> _Action item_: Please go line by line through the material and copy each one containing the word "empty".

++++ Supplied data

-- ==== Sys2Proof/Syntax.lean ====
section
/-! DEFINITION. The instructions: one constructor per row of spec/opcode_table.json.

The rows with words (ADD ... EVLOOK) carry their operands as the decoder reads them (03 R63, R64); a
register field stays its 5-bit code, because R66 reads one code by the operand class of the entry.
The rows without words (TASK_DISPATCH ... PF_FUNCTION_LEVEL_RESET) are steps of the device (spec/95):
they have no encoding, and their arguments say which core, queue entry, launch or input the step is about. -/
namespace Sys2Proof

/-- The type tag codes of 03 R67. Code 0xF is `bits` in a vector register and `res` in a tile. -/
inductive Tag where
  | empty | i8 | i16 | i32 | i64 | n8 | n16 | n32 | n64 | f64 | f32 | bf16 | f16 | e4m3 | e5m2 | bits
deriving DecidableEq, Repr

/-- The code of a tag, 03 R67. -/
def Tag.code : Tag → BitVec 4
  | .empty => 0x0#4 | .i8 => 0x1#4 | .i16 => 0x2#4 | .i32 => 0x3#4 | .i64 => 0x4#4 | .n8 => 0x5#4
  | .n16 => 0x6#4 | .n32 => 0x7#4 | .n64 => 0x8#4 | .f64 => 0x9#4 | .f32 => 0xA#4 | .bf16 => 0xB#4
  | .f16 => 0xC#4 | .e4m3 => 0xD#4 | .e5m2 => 0xE#4 | .bits => 0xF#4

/-- The tag of a code, 03 R67. -/
def Tag.ofCode (c : BitVec 4) : Tag :=
  match c.toNat with
  | 0 => .empty | 1 => .i8 | 2 => .i16 | 3 => .i32 | 4 => .i64 | 5 => .n8 | 6 => .n16 | 7 => .n32
  | 8 => .n64 | 9 => .f64 | 10 => .f32 | 11 => .bf16 | 12 => .f16 | 13 => .e4m3 | 14 => .e5m2 | _ => .bits

/-- Width in bits of one element in a vector register (10 R205); 64 stands for `empty`, which has none. -/
def Tag.width : Tag → Nat
  | .i8 | .n8 | .e4m3 | .e5m2 => 8
  | .i16 | .n16 | .bf16 | .f16 => 16
  | .i32 | .n32 | .f32 | .bits => 32
  | .i64 | .n64 | .f64 | .empty => 64

/-- Elements of a vector register of this tag, 10 R205. -/
def Tag.elems (t : Tag) : Nat := 1024 / t.width

/-- A signed integer tag. -/
def Tag.isSigned : Tag → Bool
  | .i8 | .i16 | .i32 | .i64 => true
  | _ => false
/-- An unsigned integer tag. -/
def Tag.isUnsigned : Tag → Bool
  | .n8 | .n16 | .n32 | .n64 => true
  | _ => false
/-- A floating-point tag. -/
def Tag.isFp : Tag → Bool
  | .f64 | .f32 | .bf16 | .f16 | .e4m3 | .e5m2 => true
  | _ => false

/-- An operand held in imm32 or in the literal word (03 R69). -/
inductive Src where
  | imm (v : BitVec 32)
  | lit (v : BitVec 64)
deriving DecidableEq, Repr

/-- The length field of an F-X instruction with this operand, 03 R58. -/
def Src.len : Src → BitVec 2
  | .imm _ => 2#2
  | .lit _ => 3#2
/-- The imm32 field. -/
def Src.immPart : Src → BitVec 32
  | .imm v => v
  | .lit _ => 0#32
/-- The literal word. -/
def Src.litPart : Src → BitVec 64
  | .imm _ => 0#64
  | .lit v => v
/-- Bytes of an F-X instruction with this operand, 03 R58. -/
def Src.size : Src → Nat
  | .imm _ => 12
  | .lit _ => 20
/-- The operand with imm32 sign-extended, 03 R68. -/
def Src.sext : Src → BitVec 64
  | .imm v => v.signExtend 64
  | .lit v => v
/-- The operand with imm32 zero-extended, 03 R68. -/
def Src.zext : Src → BitVec 64
  | .imm v => v.setWidth 64
  | .lit v => v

++++++++

> _Expected output_:
  | empty | i8 | i16 | i32 | i64 | n8 | n16 | n32 | n64 | f64 | f32 | bf16 | f16 | e4m3 | e5m2 | bits
  | .empty => 0x0#4 | .i8 => 0x1#4 | .i16 => 0x2#4 | .i32 => 0x3#4 | .i64 => 0x4#4 | .n8 => 0x5#4
  | 0 => .empty | 1 => .i8 | 2 => .i16 | 3 => .i32 | 4 => .i64 | 5 => .n8 | 6 => .n16 | 7 => .n32
/-- Width in bits of one element in a vector register (10 R205); 64 stands for `empty`, which has none. -/
  | .i64 | .n64 | .f64 | .empty => 64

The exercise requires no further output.